Nomogram for survival analysis in the presence of competing risks
Big-data Clinical Trial Column

Nomogram for survival analysis in the presence of competing risks

Zhongheng Zhang1, Ronald B. Geskus2,3, Michael W. Kattan4, Haoyang Zhang5, Tongyu Liu6

1Department of Emergency Medicine, Sir Run-Run Shaw Hospital, Zhejiang University School of Medicine, Hangzhou 310016, China;2Wellcome Trust Major Overseas Programme, Oxford University Clinical Research Unit, Ho Chi Minh city, Vietnam;3Nuffield Department of Clinical Medicine, Centre for Tropical Medicine and Global Health, University of Oxford, Oxford, UK;4Department of Quantitative Health Sciences, Cleveland Clinic Foundation, Cleveland, Ohio, USA;5Division of Biostatistics, JC School of Public Health and Primary Care, The Chinese University of Hong Kong, Shatin, Hong Kong, China;6Department of Gynecological Oncology, Fujian Cancer Hospital & Fujian Medical University Cancer Hospital, Fuzhou 350000, China

Correspondence to: Zhongheng Zhang. Department of Emergency Medicine, Sir Run-Run Shaw Hospital, Zhejiang University School of Medicine, No. 3, East Qingchun Road, Hangzhou 310016, China. Email: zh_zhang1984@zju.edu.cn.

Abstract: Clinical research usually involves time-to-event survival analysis, in which the presence of a competing event is prevalent. It is acceptable to use the conventional Cox proportional hazard regression to model cause-specific hazard. However, this cause-specific hazard cannot directly translate to the cumulative incidence function, and the latter is usually clinically relevant. The subdistribution hazard regression directly quantifies the impact of covariates on the cumulative incidence. When estimating the subdistribution hazard, subjects experiencing competing event continue to contribute to the risk set, and censoring weights are assigned to them after the competing event time. The weights are the conditional probability that a subject remains uncensored, and can be modelled to depend on the covariates of a subject. The first option to perform regression on the subdistribution hazard was the crr() function in the cmprsk package. However, it is not straightforward to draw a nomogram, which is a user-friendly tool for risk prediction, with the crr() function. To overcome this problem, we show an alternative method to use a nomogram function based on result of subdistribution hazard modeling.

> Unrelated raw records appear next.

-- ==== Sys2Proof/Machine/Units.lean ====
section
/-!
DEFINITION. Sys2Proof/Machine/Units.lean: UNIT_FENCE and UNIT_UNFENCE (R414, R375) and the return of a fenced unit (R415,
R416).
-/
namespace Sys2Proof.Machine

/-- The unit that a command names by kind, cluster or compositor or port, and array or lane; none where R414 or R375 refuses
the numbers. -/
def namedUnit (e : Entry) : Option Nat :=
  let k := e.p 8 1
  let n := e.p 12 2
  let m := e.p 14 1
  if k = 0 ∧ n ≤ 63 ∧ m ≤ 67 then some (uArr n m)
  else if k = 1 ∧ n ≤ 63 then some (uClu n)
  else if k = 2 ∧ n ≤ 16 then some (uCmp n)
  else if k = 3 ∧ n ≤ 1 ∧ m ≤ 8 then some (uLane n m)
  else none

/-- A lane is fenced (R375): it counts as failed; a link that must retrain for it is DEGRADED. -/
def State.laneFence (s : State) (p l : Nat) : State × Bool := (s.markFenced (uLane p l) 1).laneLost p l

/-- UNIT_FENCE: a fence with reason HOST; the command completes when the fence has taken effect. -/
def execUnitFence (e : Entry) (s : State) : Host.Outcome State Fault Refusal :=
  .next (s.begin e 0x16 (fun s =>
    let u := (namedUnit e).getD 0
    let k := u / 128 % 64
    let lost := u / 8192 == 2 && k != 16 && s.spareBusy && !(s.movesFrom k).2.isEmpty && (s.unit u).state != 1
    match (entryBad e [2] false [(8, 1), (12, 3)] false).or (firstBad
      [((namedUnit e).isNone, .value), (u == uCmp 16 && (s.cmp 16).carry != 0, .state), (u / 8192 == 3 && !s.domOn (46 + k), .power),
       (lost, .nospace)]) with
    | some c => s.fail e c
    | none =>
      if u / 8192 = 3 then
        let r := s.laneFence k (u % 128)
        r.1.complete e (if r.2 then .degraded else .ok) (r.1.fenceReg u) 0
      else
        let s := s.fenceNow u 1
        if (s.unit u).due.isSome then s.withJobs (s.jobs ++ [({ e := e, kind := 7, a := u } : Job)])
        else (s.complete e .ok (s.fenceReg u) 0)))

/-- UNIT_UNFENCE: the unit is RETURNING, and the command completes when it serves or fails its return. A lane becomes the
spare at once. -/
def execUnitUnfence (e : Entry) (s : State) : Host.Outcome State Fault Refusal :=
  .next (s.begin e 0x17 (fun s =>
    let u := (namedUnit e).getD 0
    let k := u / 128 % 64
    let r := s.unit u
    match (entryBad e [2] false [(8, 1), (12, 3)] false).or (firstBad
      [((namedUnit e).isNone, .value), (u / 8192 == 3 && !s.domOn (46 + k), .power), (r.state != 1, .state),
       (u / 8192 == 0 && r.reason == 7, .state)]) with
    | some c => s.fail e c
    | none =>
      if u / 8192 = 3 then
        let s := s.modUnit u (fun x => { x with state := 0, reason := 0 })
        let s := (s.modDsy k (fun d => { d with failed := d.failed.filter (fun l => l != u % 128), spare := if d.st = 2 then some (u % 128) else d.spare })).colQueue
          { steps := [fenceStep s] }
        (s.histWrite u).complete e .ok (s.fenceReg u) 0
      else
        let s := if u / 8192 = 1 then s.setReg .spd k 0x40 1 else s
        (s.modUnit u (fun x => { x with state := 2 })).withJobs (s.jobs ++ [({ e := e, kind := 16, a := u } : Job)])))

/-- A unit fails its return: it is FENCED again. -/
def State.refence (s : State) (u reason : Nat) : State := (s.markFenced u reason).unfenceAnswer u .fenced

/-- Every row of a memory ends at 0 after March C− (R285): the scratchpad of a cluster, and its tiles. -/
def State.marchedCluster (s : State) (c : Nat) : State :=
  let lo := 0x10000000 + c * 0x400000
  { s with mem := s.mem.filter (fun p => !decide (lo ≤ p.1 ∧ p.1 < lo + 0x400000)), parBad := clearBad s.parBad lo 0x400000
           tiles := FMap.mapVals {} (fun k (t : Tile) => if k / 512 = c then { t with ent := [] } else t) s.tiles }

/-- A returning cluster (R416): after a march that passes it serves, and the arrays that were SERVING return in their turn;
the others stand as they were. -/
def State.clusterReturn (s : State) (c : Nat) (pass : Bool) : State :=
  let u := uClu c
  let s := s.marchedCluster c
  if !pass then (s.report { kind := 0x0B, unit := u }).refence u 5
  else
    let s := (s.modUnit u (fun x => { x with state := 0, reason := 0, passAt := s.passNow })).setReg .spd c 0x40 0
    let s := (List.range 68).foldl (fun s a =>
      let k := akey c a
      match (s.arr k).held with
      | none => s
      | some st =>
        if st = 3 then (s.modArr k (fun r => { r with held := none })).modUnit (uArr c a) (fun x => { x with state := 2 })
        else s.modArr k (fun r => { r with st := st, held := none })) s
    (s.colQueue { steps := [fenceStep s] }).unfenceAnswer u .ok

/-- A returning array (R415): an array without an owner is erased, its wear written first; another serves from its context's
next boundary once its epoch, weights and calibration hold. -/
def State.arrayReturn (s : State) (key : Nat) (weightsOk secondOk calOk : Bool) : State :=
  let u := uArr (key / 128) (key % 128)
  let r := s.arr key
  if !r.owned then
    if s.col.queue.any (fun w => w.k == 15 && w.args == [key]) then s else s.colQueue { steps := wearSteps [key], k := 15, args := [key] }
  else if r.serveAt then s
  else if r.epoch ≠ (s.ctx r.ctx).epoch then s.refence u 0x0B
  else
    let b := if weightsOk then (s, none) else s.backingSlice r.ctx r.gen r.logical
    let s := b.1
    if !weightsOk && b.2.isNone then s.refence u 8
    else
      let s := match b.2 with
        | some sl => (s.modArr key (fun r => { r with weights := sliceWeights r.layer sl })).colQueue { steps := wearSteps [key] }
        | none => s
      if !weightsOk && !secondOk then s.refence u 8
      else if !calOk then s.refence u 9
      else
        let s := s.modArr key (fun r => { r with serveAt := true })
        if (s.ctx r.ctx).inv.isNone then s.boundary r.ctx else s

/-- UNIT_RETURN (R415, R416): a RETURNING array or cluster passes or fails its checks. `weightsOk` is a cluster's march or an
array's first weight check, `secondOk` the check after reprogramming. A compositor returns by its reload (CMP_RELOAD). -/
def execUnitReturn (unit : Half) (weightsOk secondOk calOk : Bool) (s : State) : Host.Outcome State Fault Refusal :=
  let u := unit.toNat
  .next (if (s.unit u).state ≠ 2 then s
    else if u / 8192 = 1 then (if s.cluOn (u / 128 % 64) then s.clusterReturn (u / 128 % 64) weightsOk else s)
    else if u / 8192 = 0 then
      if !s.cluOn (u / 128) ∨ s.cluFenced (u / 128) then s else s.arrayReturn (akey (u / 128) (u % 128)) weightsOk secondOk calOk
    else s)

end Sys2Proof.Machine
end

Keywords: Nomogram; survival analysis; competing risks; subdistribution


Submitted Jun 28, 2017. Accepted for publication Jul 12, 2017.

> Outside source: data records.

-- ==== Sys2Proof/Machine/Security.lean ====
section
/-!
DEFINITION. Sys2Proof/Machine/Security.lean: staging and activating firmware (R523 to R526), anti-rollback (R522), the security locks
(R527), attestation (R528, R529) and the test access port (R557 to R561).
-/
namespace Sys2Proof.Machine

/-! ### FW_STAGE (R523) -/

/-- Checks 1 to 7 of R523. -/
def State.stageCheck (s : State) (e : Entry) (img : List Byte) : Option Code :=
  let n := e.p 16 4
  match entryBad e [2] false [(8, 12)] false with
  | some .opcode => some .opcode
  | some .value => some .value
  | b =>
    (if n < 17472 ∨ n > 8388608 ∨ n % 64 ≠ 0 then some Code.value else none).or (b.or (firstBad
      [(decide (e.p 8 8 % 64 ≠ 0), .align), (s.locked 5, .lock), (s.sec.op != 0, .busy), (!fwHeader img || fwLen img != n, .value),
       (fwSigFails img != 0, .sig), (decide (fwSvn img < s.sec.svnMin), .lock)]))

/-- Check 6 is reached: its failures count. -/
def State.stageSigs (s : State) (e : Entry) (img : List Byte) : State :=
  match s.stageCheck e img with
  | none => s.sigCount img
  | some .sig => s.sigCount img
  | some .lock => if s.locked 5 then s else s.sigCount img
  | _ => s

/-- The free region is programmed with the image. -/
def State.programRegion (s : State) (img : List Byte) : State :=
  let lo := regionBase s.fwDir.1.free
  { s with sec := { s.sec with flash := s.sec.flash.filter (fun p => !decide (lo ≤ p.1 ∧ p.1 < lo + 0x800000)) } }.flashWrite lo img

/-- FW_STAGE: the image is checked and written into the free region; it is read back when the writing is done (FW_STAGE_DONE). -/
def execFwStage (e : Entry) (image : List Byte) (s : State) : Host.Outcome State Fault Refusal :=
  .next (s.begin e 0x14 (fun s =>
    let img := sliceB image 0 (min (e.p 16 4) 8388608)
    let c := s.stageCheck e img
    let s := s.stageSigs e img
    match c with
    | some c => s.fail e c
    | none =>
      let s := s.programRegion img
      if !fwPayload img then s.fail e .digest
      else s.modSec (fun x => { x with op := 1, fwJob := some (e, img) })))

/-- FW_STAGE_DONE: the image read back verifies and the directory write reads back, or one of them does not (checks 9 and 10). -/
def execFwStageDone (readBackOk dirOk : Bool) (s : State) : Host.Outcome State Fault Refusal :=
  .next (match s.sec.fwJob with
  | none => s
  | some (e, img) =>
    let s := s.modSec (fun x => { x with op := 0, fwJob := none })
    if !readBackOk then s.fail e .digest
    else
      let d := s.fwDir.1
      let o := 1 - d.active
      let d' : FwDir := if o = 0 then { d with rega := d.free, staged := d.staged ||| 1, svna := fwSvn img }
        else { d with regb := d.free, staged := d.staged ||| 2, svnb := fwSvn img }
      let s := s.dirWrite d' dirOk
      if dirOk then s.complete e .ok o (fwSvn img) else s.fail e .digest)

/-! ### FW_ACTIVATE (R524 to R526) -/

/-- Checks 1 to 6 of R524. -/
def State.activateCheck (s : State) (e : Entry) : Option Code :=
  let slot := e.p 8 1
  let d := s.fwDir.1
  match entryBad e [2] false [(8, 1)] false with
  | some .opcode => some .opcode
  | some .value => some .value
  | b =>
    (if slot > 1 then some Code.value else none).or (b.or ((firstBad
      [(s.locked 5, .lock), (s.sec.op != 0, .busy), (!bit d.staged slot || slot == d.active, .state),
       (!s.sec.recovery && (s.fenced (uCmp 16) || ((s.cmp 16).carry != 0 && s.fenced (uCmp ((s.cmp 16).carry - 1)))), .fenced)]).or
      (s.fwBad (s.fwImage (d.region slot)))))

/-- FW_ACTIVATE: the slot verifies and the directory names it; then the compositors take it one after another, or in RECOVERY the
boot goes on at stage 5. Whether the directory write reads back, the command does not say (free value). -/
def execFwActivate (e : Entry) (s : State) : Host.Outcome State Fault Refusal :=
  .next (s.begin e 0x15 (fun s =>
    let slot := e.p 8 1
    let c := s.activateCheck e
    let img := s.fwImage (s.fwDir.1.region slot)
    let s := match c with
      | none => s.sigCount img
      | some .sig => s.sigCount img
      | some .digest => s.sigCount img
      | _ => s
    match c with
    | some c => s.fail e c
    | none =>
      let d := s.draw
      let ok := bit (Config.freeValue d.2).toNat 0
      let s := d.1.dirWrite { s.fwDir.1 with active := slot } ok
      if !ok then s.fail e .digest
      else
        let s := s.modSec (fun x => { x with active := slot, dirCopy := s.fwDir.2, svn := fwSvn img, meas := fwMeas img })
        if s.sec.recovery then
          (s.modSec (fun x => { x with recovery := false, fail := false, bcode := 0, stage := 5 })).cfgAdvance.complete e .ok 0 0
        else
          let s := (List.range 17).foldl (fun s k => s.modCmp k (fun x => { x with fw := false, fwDue := !s.fenced (uCmp k) })) s
          ((s.modSec (fun x => { x with op := 2 })).withJobs (s.jobs ++ [({ e := e, kind := 17 } : Job)])).fwCheck))

/-- RBCOMMIT (R522). -/
def execRbcommit (value : Word) (s : State) : Host.Outcome State Fault Refusal :=
  let go := bit value.toNat 0
  .next (s.regWrite (rOff .sec 0 0x54) value.toNat false
    [(go && (s.fwCount != 17 || s.sec.fallback || s.sec.recovery), .state), (go && s.col.queue.any (fun w => w.k == 20), .busy)] (fun s =>
      if go && decide (s.sec.svn > s.sec.svnMin) then
        s.colQueue { steps := [{ home := 38, recs := [(0, leBytes 4 s.sec.svn ++ leBytes 4 (s.reg .sec 0 0x6C) ++ leBytes 8 0)] }], k := 20
                     args := [s.sec.svn] }
      else s))

/-! ### Locks (R527) -/

/-- LOCK_WRITE: a set bit stays set; TAPVEND returns every probe to SRC 0 (R561). -/
def execLockWrite (value : Word) (s : State) : Host.Outcome State Fault Refusal :=
  let off := rOff .sec 0 0x40
  let v := value.toNat
  .next (s.regWrite off v (decide (s.rd off &&& v ≠ s.rd off)) [] (fun s =>
    let s := s.wr off v
    if bit v 4 then (s.withTap { s.tap with probe := [] }) else s))

/-- LOCKBOOT_WRITE: a bit that is set in LOCK is not cleared. -/
def execLockbootWrite (value : Word) (s : State) : Host.Outcome State Fault Refusal :=
  let off := rOff .sec 0 0x44
  let v := value.toNat
  let keep := s.rd off &&& s.reg .sec 0 0x40
  .next (s.regWrite off v (decide (keep &&& v ≠ keep)) [] (fun s => s.regPut off v))

/-! ### Registers that attestation quotes (R514, R531) -/

/-- DEV.BOOTSTAGE. -/
def State.bootStage (s : State) : Nat := s.sec.stage + (b2n s.sec.fail <<< 4) + (b2n s.sec.recovery <<< 5) + (s.sec.bcode <<< 8)
/-- DEV.CHAINPOS. -/
def State.chainPos (s : State) : Nat := s.chain.pos + (b2n s.chain.valid <<< 4)
/-- SEC.BOOT. -/
def State.secBoot (s : State) : Nat :=
  s.sec.active + (s.sec.booted <<< 1) + (b2n s.sec.fallback <<< 2) + (b2n s.sec.recovery <<< 3) + (s.sec.dirCopy <<< 4) + (s.fwCount <<< 8)

/-! ### ATTEST (R528, R529) -/

/-- ATTEST: reports are produced one at a time in arrival order. -/
def execAttest (e : Entry) (s : State) : Host.Outcome State Fault Refusal :=
  .next (s.begin e 0x18 (fun s =>
    match (entryBad e [2, 3] false [(8, 44)] false).or (firstBad [(decide (e.p 48 4 < 17296), .range), (decide (e.p 40 8 % 64 ≠ 0), .align)]) with
    | some c => s.fail e c
    | none => s.withJobs (s.jobs ++ [({ e := e, kind := 21 } : Job)])))

/-- The signed part of a Gawahus report: bytes 0 to 687. -/
def State.reportBody (s : State) (nonce : List Byte) : List Byte :=
  [0x47#8, 0x57#8, 0x48#8, 0x52#8] ++ leBytes 2 1 ++ leBytes 2 0x4C38 ++ leBytes 1 0xB1 ++ leBytes 1 s.sec.role ++ leBytes 1 s.chainPos
    ++ leBytes 1 s.bootStage ++ leBytes 4 17296 ++ nonce ++ leBytes 8 Config.serial.toNat ++ leBytes 4 (s.reg .sec 0 0x6C)
    ++ leBytes 4 (s.reg .sec 0 0xA4) ++ sliceB s.sec.meas 0 48 ++ leBytes 4 s.sec.svn ++ leBytes 4 s.sec.svnMin ++ leBytes 4 s.cfg.pub
    ++ sliceB s.cfg.digest 0 48 ++ leBytes 4 (s.reg .sec 0 0x40) ++ leBytes 4 s.secBoot ++ leBytes 76 0
    ++ sliceB Config.unitRsaKey 0 384 ++ sliceB Config.unitSlhKey 0 48

/-- ATTEST_REPORT_DONE: the first waiting report is written, then its completion; it waits while a configuration change awaits
publication. -/
def execAttestReportDone (s : State) : Host.Outcome State Fault Refusal :=
  .next (match s.jobs.find? (fun j => j.kind == 21) with
  | none => s
  | some j =>
    if s.cfgPending then s
    else
      let s := (s.withJobs (s.jobs.filter (fun y => y != j))).bump .sec 0 0xA4 1
      let body := s.reportBody (sliceB j.e.bytes 8 32)
      let d := s.draw
      (d.1.cmdWrite j.e (j.e.p 40 8) (body ++ sliceB (Config.rsaSign d.2 body) 0 384 ++ sliceB (Config.slhSign d.2 body) 0 16224)).complete j.e .ok 17296 0)

/-! ### The test access port (R557 to R561) -/

/-- TAP_INSTRUCTION: an instruction that is not listed, or EXTEST, CLAMP or HIGHZ without PERST_N, acts as BYPASS. -/
def execTapInstruction (code : Byte) (s : State) : Host.Outcome State Fault Refusal :=
  let c := code.toNat
  .next (s.withTap { s.tap with
    ir := if [0x01, 0x02, 0x20, 0x21, 0x22].contains c || (s.perst && [0x00, 0x03, 0x04].contains c) then c else 0xFF })

/-- Why an ARRAY_PROBE selection takes effect as SRC 0: an array in use, or a reserved value. -/
def State.probeOff (s : State) (v : Nat) : Bool :=
  let st := (s.arr (akey (16 * bits v 1 0 + bits v 7 4) (bits v 14 8))).st
  decide (bits v 14 8 > 67 ∨ bits v 23 15 > 263 ∨ bits v 26 24 > 4 ∨ bits v 31 30 ≠ 0) || st == 2 || st == 3

/-- ARRAY_PROBE (R559, R561): the selection of one tap. -/
def execArrayProbe (value : Word) (s : State) : Host.Outcome State Fault Refusal :=
  let v := value.toNat
  .next (if s.tap.ir ≠ 0x21 ∨ s.locked 4 then s
    else
      let sel := if s.probeOff v then v - (bits v 26 24 <<< 24) else v
      s.withTap { s.tap with probe := FMap.put 0 s.tap.probe (4 * bits v 1 0 + bits v 3 2) sel })

/-- MBIST_ACCESS (R560, R561): a march of one instance under the rules of R286. -/
def execMbistAccess (value : DWord) (s : State) : Host.Outcome State Fault Refusal :=
  let v := value.toNat
  let m := bits v 1 0
  let alg := bits v 2 2
  let u := bits v 8 3
  let mapped := (s.otherAreas 8).any (fun a => decide (a.1 < 24 * (u + 1) ∧ 24 * u < a.1 + a.2))
  let bad := decide (m = 1 ∧ u > 3) || (if m = 1 then !s.domOn (36 + u) else !s.cluOn u)
    || (alg == 0 && (if m = 1 then mapped else s.reg .spd u 0x40 % 2 == 0)) || s.marchBusy m u
  .next (if s.tap.ir ≠ 0x20 ∨ s.locked 4 ∨ bits v 63 10 ≠ 0 then s
    else
      let s := s.withTap { s.tap with mbist := v }
      if !bit v 9 ∨ bad then s
      else
        let s := s.setMarch m u 1 alg 0 0
        let s := if alg = 0 then s.marchZero m u else s
        (s.withJobs (s.jobs ++ [({ e := { queue := 0, bytes := [] }, kind := 20, n := [256 * alg + 64 * m + u] } : Job)])).withTap { s.tap with result := if m = 1 then s.reg .gal 0 0x84 else s.reg .spd u 0x68 })

/-- SCAN_LOCK_STATUS (R561): what the port captures. -/
def execScanLockStatus (s : State) : Host.Outcome State Fault Refusal :=
  .next (if s.tap.ir ≠ 0x22 then s
    else s.withTap { s.tap with scan := bits (s.reg .sec 0 0x40) 6 0 + (s.sec.stage <<< 8) + (b2n s.sec.recovery <<< 12) })

end Sys2Proof.Machine
end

doi: 10.21037/atm.2017.07.27


Introduction

Clinical research usually involves time-to-event survival analysis. It is common in clinical medicine that a cohort of patients under observation can have one of multiple mutually exclusive types of outcome. For patients with sarcoma, they may die from sarcoma-related death, or non-sarcoma death. These two outcomes are mutually exclusive because a patient can never experience both of the events. In epidemiology, this phenomenon has been extensively studied under the term competing risks analysis. The occurrence of the competing even precludes the occurrence of the event of interest; it is censored. When the censoring event is independent to the distribution of the event of interest, it can be considered as non-informative censoring. This assumption cannot be tested empirically. Then the standard methods of survival analysis still apply. However, a competing risks is usually associated with the future risk of the event of interest: the competing event is usually not independent (1). The traditional Cox proportional hazard model can still be applied directly to the competing-risks situation, which results in the fitting of a cause-specific hazards model. Although the coefficients estimated from such a model can reflect the effect of a covariate on the cause-specific hazard, it will not necessarily reflect the effect on cumulative incidence. The later quantity is often more clinically relevant. In this context, Fine et al. developed a regression model on the subdistribution hazard that provides a one-to-one correspondence between parameter estimates and cumulative incidence (2). The subdistribution hazard ratio estimated from the Fine and Gray model has no direct clinical interpretation for subject matter audience, but it reflects the impact of covariate on cumulative incidence.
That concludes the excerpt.